» **WHAT IS REQUIRED**:
In the listing below, find the line holding "(List.replicate 3584 (0x12" and the line holding "rintro ⟨px, py, h, -⟩". Write out those two lines and all lines between, exactly, and nothing more.
--------
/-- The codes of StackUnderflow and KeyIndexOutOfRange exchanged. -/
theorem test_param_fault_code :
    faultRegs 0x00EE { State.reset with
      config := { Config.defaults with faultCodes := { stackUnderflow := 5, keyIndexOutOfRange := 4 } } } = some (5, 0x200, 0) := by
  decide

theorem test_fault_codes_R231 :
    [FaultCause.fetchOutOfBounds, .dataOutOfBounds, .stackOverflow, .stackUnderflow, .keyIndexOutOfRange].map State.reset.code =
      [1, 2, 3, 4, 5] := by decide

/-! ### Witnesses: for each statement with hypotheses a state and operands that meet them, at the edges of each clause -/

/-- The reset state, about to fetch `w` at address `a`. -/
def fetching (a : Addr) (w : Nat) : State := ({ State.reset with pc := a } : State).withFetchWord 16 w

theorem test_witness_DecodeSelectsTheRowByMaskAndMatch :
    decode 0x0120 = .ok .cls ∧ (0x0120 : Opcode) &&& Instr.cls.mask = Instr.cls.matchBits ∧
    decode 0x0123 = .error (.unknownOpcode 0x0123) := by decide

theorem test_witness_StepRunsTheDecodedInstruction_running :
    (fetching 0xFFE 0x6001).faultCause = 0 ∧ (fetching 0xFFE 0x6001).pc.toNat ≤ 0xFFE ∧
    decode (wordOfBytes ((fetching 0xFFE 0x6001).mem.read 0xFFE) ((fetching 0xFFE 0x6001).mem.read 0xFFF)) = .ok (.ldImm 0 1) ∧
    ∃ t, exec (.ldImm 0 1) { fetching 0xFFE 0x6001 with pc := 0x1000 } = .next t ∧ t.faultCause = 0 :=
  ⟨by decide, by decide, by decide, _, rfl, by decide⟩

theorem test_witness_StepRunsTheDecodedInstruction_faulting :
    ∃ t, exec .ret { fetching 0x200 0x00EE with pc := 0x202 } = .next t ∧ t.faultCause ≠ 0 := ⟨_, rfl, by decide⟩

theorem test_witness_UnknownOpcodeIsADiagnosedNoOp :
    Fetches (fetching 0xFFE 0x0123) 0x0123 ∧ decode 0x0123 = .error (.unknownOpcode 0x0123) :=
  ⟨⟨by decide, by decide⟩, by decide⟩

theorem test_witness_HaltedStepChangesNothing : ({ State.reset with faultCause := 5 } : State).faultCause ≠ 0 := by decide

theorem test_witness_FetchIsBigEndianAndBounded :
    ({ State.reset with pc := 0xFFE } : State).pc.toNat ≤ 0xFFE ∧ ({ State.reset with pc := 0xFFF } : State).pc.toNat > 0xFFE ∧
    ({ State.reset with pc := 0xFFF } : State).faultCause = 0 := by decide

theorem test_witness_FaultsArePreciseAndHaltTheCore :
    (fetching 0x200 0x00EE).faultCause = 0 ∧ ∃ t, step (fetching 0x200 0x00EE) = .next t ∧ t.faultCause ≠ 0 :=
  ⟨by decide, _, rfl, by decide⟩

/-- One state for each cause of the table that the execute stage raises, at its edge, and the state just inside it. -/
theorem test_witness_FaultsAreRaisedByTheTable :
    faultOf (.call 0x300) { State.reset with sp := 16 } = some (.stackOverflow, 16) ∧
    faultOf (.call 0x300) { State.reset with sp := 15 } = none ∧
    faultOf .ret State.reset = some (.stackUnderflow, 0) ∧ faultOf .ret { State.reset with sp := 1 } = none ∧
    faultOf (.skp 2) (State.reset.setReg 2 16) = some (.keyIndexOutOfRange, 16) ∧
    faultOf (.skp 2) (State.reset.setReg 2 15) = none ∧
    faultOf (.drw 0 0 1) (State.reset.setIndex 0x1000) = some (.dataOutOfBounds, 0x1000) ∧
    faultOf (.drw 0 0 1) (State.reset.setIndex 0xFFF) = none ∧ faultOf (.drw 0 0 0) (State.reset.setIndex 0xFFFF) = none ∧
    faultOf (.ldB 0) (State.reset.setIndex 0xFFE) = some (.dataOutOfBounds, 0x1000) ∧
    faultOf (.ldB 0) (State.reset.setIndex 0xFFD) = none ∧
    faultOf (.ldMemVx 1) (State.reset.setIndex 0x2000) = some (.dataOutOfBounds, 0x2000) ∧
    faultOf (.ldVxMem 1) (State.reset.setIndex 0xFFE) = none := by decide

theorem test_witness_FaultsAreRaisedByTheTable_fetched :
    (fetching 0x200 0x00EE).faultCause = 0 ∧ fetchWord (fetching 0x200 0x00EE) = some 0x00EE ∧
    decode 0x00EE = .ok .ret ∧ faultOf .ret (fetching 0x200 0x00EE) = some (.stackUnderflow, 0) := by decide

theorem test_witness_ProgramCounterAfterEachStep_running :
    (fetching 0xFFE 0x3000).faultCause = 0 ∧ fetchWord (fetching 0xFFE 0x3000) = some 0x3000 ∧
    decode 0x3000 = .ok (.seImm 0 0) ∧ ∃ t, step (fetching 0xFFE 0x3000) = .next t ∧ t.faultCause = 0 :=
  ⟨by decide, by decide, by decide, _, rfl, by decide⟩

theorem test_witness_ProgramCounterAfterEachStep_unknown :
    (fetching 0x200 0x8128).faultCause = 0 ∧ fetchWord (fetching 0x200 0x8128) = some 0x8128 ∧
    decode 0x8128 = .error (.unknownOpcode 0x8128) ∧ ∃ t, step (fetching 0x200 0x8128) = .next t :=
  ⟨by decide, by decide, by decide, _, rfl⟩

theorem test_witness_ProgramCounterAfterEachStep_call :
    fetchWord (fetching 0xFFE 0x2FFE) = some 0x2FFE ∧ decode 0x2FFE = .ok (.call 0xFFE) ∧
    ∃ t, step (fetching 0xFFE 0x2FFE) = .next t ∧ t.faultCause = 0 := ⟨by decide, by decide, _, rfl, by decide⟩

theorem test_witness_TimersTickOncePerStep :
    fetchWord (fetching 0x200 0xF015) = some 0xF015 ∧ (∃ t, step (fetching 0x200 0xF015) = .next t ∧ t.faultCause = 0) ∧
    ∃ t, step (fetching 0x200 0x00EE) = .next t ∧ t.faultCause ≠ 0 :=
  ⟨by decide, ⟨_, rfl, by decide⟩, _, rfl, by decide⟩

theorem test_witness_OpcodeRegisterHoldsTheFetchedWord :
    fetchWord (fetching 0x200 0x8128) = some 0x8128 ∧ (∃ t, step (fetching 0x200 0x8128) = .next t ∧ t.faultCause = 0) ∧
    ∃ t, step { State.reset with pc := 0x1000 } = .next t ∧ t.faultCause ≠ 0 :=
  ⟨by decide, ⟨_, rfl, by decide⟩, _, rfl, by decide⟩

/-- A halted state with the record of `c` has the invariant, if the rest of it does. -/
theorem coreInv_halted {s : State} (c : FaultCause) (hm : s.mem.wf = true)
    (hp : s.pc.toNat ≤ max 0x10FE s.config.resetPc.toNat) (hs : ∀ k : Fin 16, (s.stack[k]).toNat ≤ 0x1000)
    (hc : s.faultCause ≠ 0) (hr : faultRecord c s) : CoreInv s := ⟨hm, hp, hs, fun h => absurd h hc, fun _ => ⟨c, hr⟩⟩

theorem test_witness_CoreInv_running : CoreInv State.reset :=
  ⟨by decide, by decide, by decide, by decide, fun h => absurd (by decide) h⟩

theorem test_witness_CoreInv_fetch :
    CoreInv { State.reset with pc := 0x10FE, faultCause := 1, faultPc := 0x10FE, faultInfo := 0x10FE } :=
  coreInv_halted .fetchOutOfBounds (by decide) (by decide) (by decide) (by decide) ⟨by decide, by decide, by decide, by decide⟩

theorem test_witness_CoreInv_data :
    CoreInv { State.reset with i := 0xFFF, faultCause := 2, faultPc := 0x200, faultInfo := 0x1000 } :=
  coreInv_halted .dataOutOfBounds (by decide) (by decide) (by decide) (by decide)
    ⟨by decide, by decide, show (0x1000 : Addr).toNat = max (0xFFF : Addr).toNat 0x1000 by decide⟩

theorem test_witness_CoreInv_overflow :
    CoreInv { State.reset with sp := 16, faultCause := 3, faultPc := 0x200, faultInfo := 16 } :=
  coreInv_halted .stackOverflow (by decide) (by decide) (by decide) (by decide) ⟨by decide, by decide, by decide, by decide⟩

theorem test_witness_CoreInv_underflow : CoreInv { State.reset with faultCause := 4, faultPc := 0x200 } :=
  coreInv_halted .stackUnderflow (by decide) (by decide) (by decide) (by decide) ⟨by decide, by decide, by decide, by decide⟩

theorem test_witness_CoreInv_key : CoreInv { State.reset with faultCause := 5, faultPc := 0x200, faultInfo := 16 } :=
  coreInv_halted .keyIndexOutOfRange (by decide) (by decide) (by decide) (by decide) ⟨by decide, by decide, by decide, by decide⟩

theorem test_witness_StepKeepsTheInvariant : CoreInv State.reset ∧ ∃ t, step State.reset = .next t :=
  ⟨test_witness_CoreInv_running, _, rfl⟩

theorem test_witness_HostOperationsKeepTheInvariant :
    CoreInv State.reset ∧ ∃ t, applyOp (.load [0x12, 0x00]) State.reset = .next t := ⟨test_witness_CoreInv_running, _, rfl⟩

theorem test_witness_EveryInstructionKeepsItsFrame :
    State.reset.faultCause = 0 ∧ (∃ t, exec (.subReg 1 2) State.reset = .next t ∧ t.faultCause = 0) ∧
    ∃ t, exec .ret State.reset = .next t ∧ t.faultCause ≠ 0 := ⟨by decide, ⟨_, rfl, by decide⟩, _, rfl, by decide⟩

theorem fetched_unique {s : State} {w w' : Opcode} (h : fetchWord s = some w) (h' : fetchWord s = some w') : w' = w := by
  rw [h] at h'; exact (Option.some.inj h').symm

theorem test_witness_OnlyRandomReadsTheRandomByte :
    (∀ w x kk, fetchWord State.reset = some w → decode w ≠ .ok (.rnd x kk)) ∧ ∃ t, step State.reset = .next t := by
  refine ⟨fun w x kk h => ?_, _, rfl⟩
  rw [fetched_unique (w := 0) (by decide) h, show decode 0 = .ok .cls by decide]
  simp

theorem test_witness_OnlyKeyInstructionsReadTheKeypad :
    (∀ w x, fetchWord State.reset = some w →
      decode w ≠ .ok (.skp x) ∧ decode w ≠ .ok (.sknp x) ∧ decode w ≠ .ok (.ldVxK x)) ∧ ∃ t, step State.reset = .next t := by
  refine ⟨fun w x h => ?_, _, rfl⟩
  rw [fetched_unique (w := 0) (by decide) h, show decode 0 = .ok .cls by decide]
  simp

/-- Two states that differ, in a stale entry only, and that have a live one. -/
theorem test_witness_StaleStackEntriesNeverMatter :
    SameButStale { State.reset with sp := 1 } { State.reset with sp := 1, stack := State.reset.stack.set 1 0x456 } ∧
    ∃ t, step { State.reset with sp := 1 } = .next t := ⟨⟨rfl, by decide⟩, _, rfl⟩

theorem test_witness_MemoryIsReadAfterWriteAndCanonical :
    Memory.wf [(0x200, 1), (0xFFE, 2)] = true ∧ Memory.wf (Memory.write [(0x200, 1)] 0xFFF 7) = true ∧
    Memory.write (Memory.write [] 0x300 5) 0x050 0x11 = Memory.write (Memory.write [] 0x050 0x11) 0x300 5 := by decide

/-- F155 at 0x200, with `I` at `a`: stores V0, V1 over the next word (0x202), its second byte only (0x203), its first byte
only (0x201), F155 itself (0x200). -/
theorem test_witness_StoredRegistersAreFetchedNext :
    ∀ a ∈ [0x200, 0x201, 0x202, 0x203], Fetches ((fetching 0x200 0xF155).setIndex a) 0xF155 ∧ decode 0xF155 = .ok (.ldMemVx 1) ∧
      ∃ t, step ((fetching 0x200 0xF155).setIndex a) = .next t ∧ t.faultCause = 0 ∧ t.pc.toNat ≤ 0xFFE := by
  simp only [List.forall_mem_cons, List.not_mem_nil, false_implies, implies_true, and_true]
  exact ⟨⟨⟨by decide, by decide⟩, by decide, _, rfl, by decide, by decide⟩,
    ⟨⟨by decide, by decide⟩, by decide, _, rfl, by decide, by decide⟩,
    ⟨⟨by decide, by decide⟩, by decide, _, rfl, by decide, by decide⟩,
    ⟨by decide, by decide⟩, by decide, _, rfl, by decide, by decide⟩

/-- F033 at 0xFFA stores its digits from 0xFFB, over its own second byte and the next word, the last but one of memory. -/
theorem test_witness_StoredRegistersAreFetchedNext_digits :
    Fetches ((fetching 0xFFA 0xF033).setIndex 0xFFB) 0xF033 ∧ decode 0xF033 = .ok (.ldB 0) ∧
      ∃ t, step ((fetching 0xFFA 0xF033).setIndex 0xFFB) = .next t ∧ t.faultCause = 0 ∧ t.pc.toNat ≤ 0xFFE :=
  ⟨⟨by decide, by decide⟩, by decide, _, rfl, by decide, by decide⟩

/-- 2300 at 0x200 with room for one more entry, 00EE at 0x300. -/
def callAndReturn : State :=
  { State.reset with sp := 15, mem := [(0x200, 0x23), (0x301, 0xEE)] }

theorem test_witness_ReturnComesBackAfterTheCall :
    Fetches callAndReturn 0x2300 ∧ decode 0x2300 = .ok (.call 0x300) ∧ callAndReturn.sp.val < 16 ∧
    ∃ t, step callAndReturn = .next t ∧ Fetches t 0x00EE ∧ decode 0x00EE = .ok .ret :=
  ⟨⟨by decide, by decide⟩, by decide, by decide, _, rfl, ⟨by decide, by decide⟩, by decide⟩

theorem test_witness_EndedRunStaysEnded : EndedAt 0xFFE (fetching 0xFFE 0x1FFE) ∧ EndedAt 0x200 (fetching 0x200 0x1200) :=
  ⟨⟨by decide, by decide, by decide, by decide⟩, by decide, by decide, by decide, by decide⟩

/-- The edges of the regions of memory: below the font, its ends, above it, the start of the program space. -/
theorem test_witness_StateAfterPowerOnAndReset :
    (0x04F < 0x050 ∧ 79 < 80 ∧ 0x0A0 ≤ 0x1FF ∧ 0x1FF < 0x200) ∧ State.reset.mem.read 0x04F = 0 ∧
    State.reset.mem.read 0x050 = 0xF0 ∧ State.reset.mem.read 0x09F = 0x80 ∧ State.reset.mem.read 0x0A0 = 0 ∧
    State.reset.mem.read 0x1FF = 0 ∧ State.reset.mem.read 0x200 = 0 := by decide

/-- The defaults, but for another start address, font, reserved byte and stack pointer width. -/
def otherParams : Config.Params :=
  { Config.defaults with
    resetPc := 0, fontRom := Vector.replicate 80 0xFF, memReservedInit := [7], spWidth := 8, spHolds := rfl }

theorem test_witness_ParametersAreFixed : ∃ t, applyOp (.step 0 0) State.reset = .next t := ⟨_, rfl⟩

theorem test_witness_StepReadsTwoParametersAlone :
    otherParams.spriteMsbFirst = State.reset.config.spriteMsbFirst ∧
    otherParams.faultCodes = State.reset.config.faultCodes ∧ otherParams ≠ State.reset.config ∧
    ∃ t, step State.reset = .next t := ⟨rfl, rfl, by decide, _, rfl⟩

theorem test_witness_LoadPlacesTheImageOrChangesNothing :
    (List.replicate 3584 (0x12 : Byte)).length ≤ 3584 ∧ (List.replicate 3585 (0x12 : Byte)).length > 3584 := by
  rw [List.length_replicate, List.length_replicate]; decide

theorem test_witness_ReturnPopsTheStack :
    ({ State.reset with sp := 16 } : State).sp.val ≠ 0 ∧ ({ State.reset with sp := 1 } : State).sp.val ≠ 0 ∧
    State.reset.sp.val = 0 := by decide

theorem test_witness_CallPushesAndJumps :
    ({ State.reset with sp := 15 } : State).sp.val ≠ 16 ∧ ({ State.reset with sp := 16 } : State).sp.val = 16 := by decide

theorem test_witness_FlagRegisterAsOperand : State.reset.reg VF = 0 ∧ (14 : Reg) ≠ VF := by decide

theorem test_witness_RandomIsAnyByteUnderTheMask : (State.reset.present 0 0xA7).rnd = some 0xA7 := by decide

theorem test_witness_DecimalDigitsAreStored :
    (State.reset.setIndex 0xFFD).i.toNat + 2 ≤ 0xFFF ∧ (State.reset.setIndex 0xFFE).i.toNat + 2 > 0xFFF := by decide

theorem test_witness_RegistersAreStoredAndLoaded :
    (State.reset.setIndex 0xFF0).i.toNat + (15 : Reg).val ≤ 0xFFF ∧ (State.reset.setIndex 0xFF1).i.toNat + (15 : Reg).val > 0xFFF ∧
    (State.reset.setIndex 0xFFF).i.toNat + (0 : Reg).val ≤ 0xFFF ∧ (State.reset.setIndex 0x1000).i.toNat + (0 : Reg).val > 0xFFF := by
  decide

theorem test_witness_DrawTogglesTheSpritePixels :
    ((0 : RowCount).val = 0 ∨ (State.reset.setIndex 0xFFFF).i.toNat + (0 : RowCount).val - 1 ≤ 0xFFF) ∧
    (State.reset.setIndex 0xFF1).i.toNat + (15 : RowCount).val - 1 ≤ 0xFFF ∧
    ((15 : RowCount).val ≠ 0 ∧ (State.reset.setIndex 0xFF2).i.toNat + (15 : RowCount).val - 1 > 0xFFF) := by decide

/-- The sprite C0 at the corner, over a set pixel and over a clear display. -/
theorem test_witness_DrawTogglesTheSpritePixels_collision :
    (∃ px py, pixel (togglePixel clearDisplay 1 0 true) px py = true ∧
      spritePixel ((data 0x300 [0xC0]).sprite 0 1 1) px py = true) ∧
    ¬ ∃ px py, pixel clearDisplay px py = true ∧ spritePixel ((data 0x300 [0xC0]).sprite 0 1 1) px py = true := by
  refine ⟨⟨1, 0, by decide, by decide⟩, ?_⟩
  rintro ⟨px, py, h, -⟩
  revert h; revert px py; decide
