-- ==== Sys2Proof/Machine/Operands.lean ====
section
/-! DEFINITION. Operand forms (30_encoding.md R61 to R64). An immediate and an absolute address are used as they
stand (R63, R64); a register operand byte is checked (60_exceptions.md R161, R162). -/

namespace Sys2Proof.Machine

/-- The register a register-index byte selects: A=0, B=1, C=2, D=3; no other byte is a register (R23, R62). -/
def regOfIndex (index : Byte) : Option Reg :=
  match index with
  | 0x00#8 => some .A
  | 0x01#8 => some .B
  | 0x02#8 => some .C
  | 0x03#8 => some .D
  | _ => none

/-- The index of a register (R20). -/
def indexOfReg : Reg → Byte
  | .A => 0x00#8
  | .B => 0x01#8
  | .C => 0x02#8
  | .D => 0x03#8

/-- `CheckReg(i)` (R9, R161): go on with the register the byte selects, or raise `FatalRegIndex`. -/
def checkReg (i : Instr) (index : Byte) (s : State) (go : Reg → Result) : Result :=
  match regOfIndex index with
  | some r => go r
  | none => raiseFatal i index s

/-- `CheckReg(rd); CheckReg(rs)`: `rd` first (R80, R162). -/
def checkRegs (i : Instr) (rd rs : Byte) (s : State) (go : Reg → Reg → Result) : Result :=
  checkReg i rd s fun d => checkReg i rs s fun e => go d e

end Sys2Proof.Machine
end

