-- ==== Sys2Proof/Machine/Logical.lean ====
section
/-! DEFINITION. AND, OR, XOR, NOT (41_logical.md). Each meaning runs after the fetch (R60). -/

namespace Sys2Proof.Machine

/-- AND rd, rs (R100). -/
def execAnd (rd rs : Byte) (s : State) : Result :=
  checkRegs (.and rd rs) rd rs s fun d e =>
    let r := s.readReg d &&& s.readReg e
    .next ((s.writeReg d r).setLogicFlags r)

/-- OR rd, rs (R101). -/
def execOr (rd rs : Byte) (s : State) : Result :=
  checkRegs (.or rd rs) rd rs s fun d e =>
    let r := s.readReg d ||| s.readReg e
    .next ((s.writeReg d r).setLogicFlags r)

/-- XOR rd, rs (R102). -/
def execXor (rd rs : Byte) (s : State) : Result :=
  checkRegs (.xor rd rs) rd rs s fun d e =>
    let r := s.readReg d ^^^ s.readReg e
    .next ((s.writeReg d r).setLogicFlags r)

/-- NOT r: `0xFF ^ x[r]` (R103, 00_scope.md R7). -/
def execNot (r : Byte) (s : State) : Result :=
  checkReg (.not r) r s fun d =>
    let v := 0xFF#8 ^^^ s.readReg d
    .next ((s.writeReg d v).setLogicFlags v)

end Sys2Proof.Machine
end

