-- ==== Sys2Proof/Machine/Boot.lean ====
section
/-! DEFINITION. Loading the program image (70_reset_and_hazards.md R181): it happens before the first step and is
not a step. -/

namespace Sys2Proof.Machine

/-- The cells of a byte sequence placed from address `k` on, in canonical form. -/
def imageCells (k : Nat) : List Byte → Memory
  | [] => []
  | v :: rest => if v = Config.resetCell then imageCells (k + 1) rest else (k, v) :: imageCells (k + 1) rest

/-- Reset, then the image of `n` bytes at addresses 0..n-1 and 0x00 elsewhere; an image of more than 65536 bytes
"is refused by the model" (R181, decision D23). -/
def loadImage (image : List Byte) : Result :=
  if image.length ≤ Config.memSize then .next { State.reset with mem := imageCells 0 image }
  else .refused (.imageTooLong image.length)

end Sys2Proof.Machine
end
--------
» **EXERCISE RESPONSE**:
    (List.replicate 3584 (0x12 : Byte)).length ≤ 3584 ∧ (List.replicate 3585 (0x12 : Byte)).length > 3584 := by
  rw [List.length_replicate, List.length_replicate]; decide

theorem test_witness_ReturnPopsTheStack :
    ({ State.reset with sp := 16 } : State).sp.val ≠ 0 ∧ ({ State.reset with sp := 1 } : State).sp.val ≠ 0 ∧
    State.reset.sp.val = 0 := by decide

theorem test_witness_CallPushesAndJumps :
    ({ State.reset with sp := 15 } : State).sp.val ≠ 16 ∧ ({ State.reset with sp := 16 } : State).sp.val = 16 := by decide

theorem test_witness_FlagRegisterAsOperand : State.reset.reg VF = 0 ∧ (14 : Reg) ≠ VF := by decide

theorem test_witness_RandomIsAnyByteUnderTheMask : (State.reset.present 0 0xA7).rnd = some 0xA7 := by decide

theorem test_witness_DecimalDigitsAreStored :
    (State.reset.setIndex 0xFFD).i.toNat + 2 ≤ 0xFFF ∧ (State.reset.setIndex 0xFFE).i.toNat + 2 > 0xFFF := by decide

theorem test_witness_RegistersAreStoredAndLoaded :
    (State.reset.setIndex 0xFF0).i.toNat + (15 : Reg).val ≤ 0xFFF ∧ (State.reset.setIndex 0xFF1).i.toNat + (15 : Reg).val > 0xFFF ∧
    (State.reset.setIndex 0xFFF).i.toNat + (0 : Reg).val ≤ 0xFFF ∧ (State.reset.setIndex 0x1000).i.toNat + (0 : Reg).val > 0xFFF := by
  decide

theorem test_witness_DrawTogglesTheSpritePixels :
    ((0 : RowCount).val = 0 ∨ (State.reset.setIndex 0xFFFF).i.toNat + (0 : RowCount).val - 1 ≤ 0xFFF) ∧
    (State.reset.setIndex 0xFF1).i.toNat + (15 : RowCount).val - 1 ≤ 0xFFF ∧
    ((15 : RowCount).val ≠ 0 ∧ (State.reset.setIndex 0xFF2).i.toNat + (15 : RowCount).val - 1 > 0xFFF) := by decide

/-- The sprite C0 at the corner, over a set pixel and over a clear display. -/
theorem test_witness_DrawTogglesTheSpritePixels_collision :
    (∃ px py, pixel (togglePixel clearDisplay 1 0 true) px py = true ∧
      spritePixel ((data 0x300 [0xC0]).sprite 0 1 1) px py = true) ∧
    ¬ ∃ px py, pixel clearDisplay px py = true ∧ spritePixel ((data 0x300 [0xC0]).sprite 0 1 1) px py = true := by
  refine ⟨⟨1, 0, by decide, by decide⟩, ?_⟩
  rintro ⟨px, py, h, -⟩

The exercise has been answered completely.